In two months I turn 63 and almost all the 23,000 days of my life so far have been graced with energy, enthusiasm and good health. Until this point I have been spared the major maladies of cancer, stroke and heart attack, for which I give God thanks. Despite these marvelous blessings I am increasingly experiencing the mortality of this present body, a model neither intended nor equipped to function forever. Several episodes of atrial fibrillation remind me not to take the heart’s steady rhythms for granted. My early stage Parkinson’s disease testifies to the complexity and precariousness of the brain and neurological system. Last year my wife insisted that I have a hearing test, then urged me to get hearing aids when the test revealed a 50% deficit. I turned a half-deaf ear to her pleas, noting that I have worn eyeglasses since age 10, a decade of sinus problems has robbed me of taste and smell and I have a numb foot following back surgery several years ago. “I already have impaired senses of sight, smell, taste and touch,” I reasoned cheerfully. “I’m not about to admit that I can’t hear either.”
My present teachers in mortality and the frailty of life are actually a team of respiratory ailments and illnesses including asthma, bronchitis and pneumonia, from whom I have learned in previous courses. This current term began about 5-6 weeks ago and its chief exercise is a cough that interrupts any prolonged sleep and permits brief periods only in a chair (on good nights) or kneeling on the floor in front of a chair with my head in the seat. It is an excellent posture for prayer, which I occasionally do during waking moments throughout the night when I am not coughing. My pulmonologist has tried to expel these unwelcome instructors with three rounds of antibiotics, home breathing treatments, steroids and narcotic cough syrup. The tutorial team is quite stubborn, however, and so far refuses to pack up and go.
These ailments teach me afresh that we are holistic beings, functional bodies composed of physical elements and animated by what the Bible calls “breath of life” (Gen. 2:7). Although our English language provides three separate words for “wind,” “breath” or “spirit,” the two major biblical languages use just one word for all three — pneuma in Greek and ruach in Hebrew. In the poetic picture of the Genesis creation saga, the same divine wind/spirit that originally blows over the chaotic waters to create order and cosmos (Gen. 1:2) is the breath of life that God later breathes into Adam’s lifeless dust nostrils and very literally “inspires” into existence a whole living being (psyche, nephesh, “soul”).
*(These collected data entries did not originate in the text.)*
-- ==== Sys2Proof/Machine/Store.lean ====
section
/-!
DEFINITION. Sparse stores in one canonical form: a list of (index, entry) pairs by strictly rising index that lists no
entry equal to what an unlisted index reads as. MEM (20_memory.md R70) and every table of a unit are such stores, each
with its own default.
-/

namespace Sys2Proof.Machine

/-- The entry at index `k`: the listed one, else the default `d k`. -/
def Store.get {α : Type} (d : Nat → α) : List (Nat × α) → Nat → α
  | [], k => d k
  | (j, v) :: r, k => if j = k then v else Store.get d r k

/-- The store without index `k`. -/
def Store.erase {α : Type} (k : Nat) : List (Nat × α) → List (Nat × α)
  | [] => []
  | (j, v) :: r => if j = k then Store.erase k r else (j, v) :: Store.erase k r

/-- The store with `(k, v)` put before the first larger index. -/
def Store.insert {α : Type} (k : Nat) (v : α) : List (Nat × α) → List (Nat × α)
  | [] => [(k, v)]
  | (j, u) :: r => if k < j then (k, v) :: (j, u) :: r else (j, u) :: Store.insert k v r

/-- Writing `v` at index `k`: writing the default removes the entry. -/
def Store.set {α : Type} [DecidableEq α] (d : Nat → α) (l : List (Nat × α)) (k : Nat) (v : α) : List (Nat × α) :=
  if v = d k then Store.erase k l else Store.insert k v (Store.erase k l)

/-- Every index of the store is at least `b` and they rise strictly. -/
def Store.rising {α : Type} : Nat → List (Nat × α) → Bool
  | _, [] => true
  | b, (j, _) :: r => decide (b ≤ j) && Store.rising (j + 1) r

/-- The canonical form: indexes strictly rising, all below `bound`, and no entry equal to the default. -/
def Store.wf {α : Type} [DecidableEq α] (d : Nat → α) (bound : Nat) (l : List (Nat × α)) : Bool :=
  Store.rising 0 l && l.all (fun e => decide (e.1 < bound) && decide (e.2 ≠ d e.1))

/-- What an unlisted address of MEM reads as: the spec gives MEM no contents, it is the host's
(DESIGN CHOICE, unsafe: log entry 5). -/
def Memory.blank : Nat → Byte := fun _ => 0#8

/-- The byte of MEM at an address (20_memory.md R72). -/
def Memory.read (m : List (Nat × Byte)) (a : Nat) : Byte := Store.get Memory.blank m a

/-- MEM with the byte at an address replaced (20_memory.md R75). -/
def Memory.write (m : List (Nat × Byte)) (a : Nat) (b : Byte) : List (Nat × Byte) := Store.set Memory.blank m a b

/-- The canonical form of MEM: addresses strictly rising, below 2^32, no entry equal to what an unlisted address
reads as. -/
def Memory.wf (m : List (Nat × Byte)) : Bool := Store.wf Memory.blank (2 ^ 32) m

end Sys2Proof.Machine
end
Our life, like that of every animal (from the Latin word for breath) is God’s continual gift — when he withdraws our breath (spirit) we expire and return to dust (Psalm 104:29).
Remembering this, I bless the LORD our creator for his many benefits: he pardons our iniquities, heals our diseases and redeems our lives from the pit. He crowns us with lovingkindness and compassion and satisfies our years with good things (Psalm 103:1-5). Although he is eternal and almighty, he knows our frame and is mindful that we are but dust (Psalm 103:14). I thank him for the breath of life. I ask him to overthrow the powers of illness that threaten it. I want to live so I can serve God and enjoy his company, and for that I again need his Spirit. So I also pray: “Create in me a clean heart, O God and renew a steadfast spirit within me. Do not cast me away from thy presence, and do not take thy Holy Spirit from me. Restore to me the joy of thy salvation, and sustain me with a willing spirit” (Psalm 51:10-12).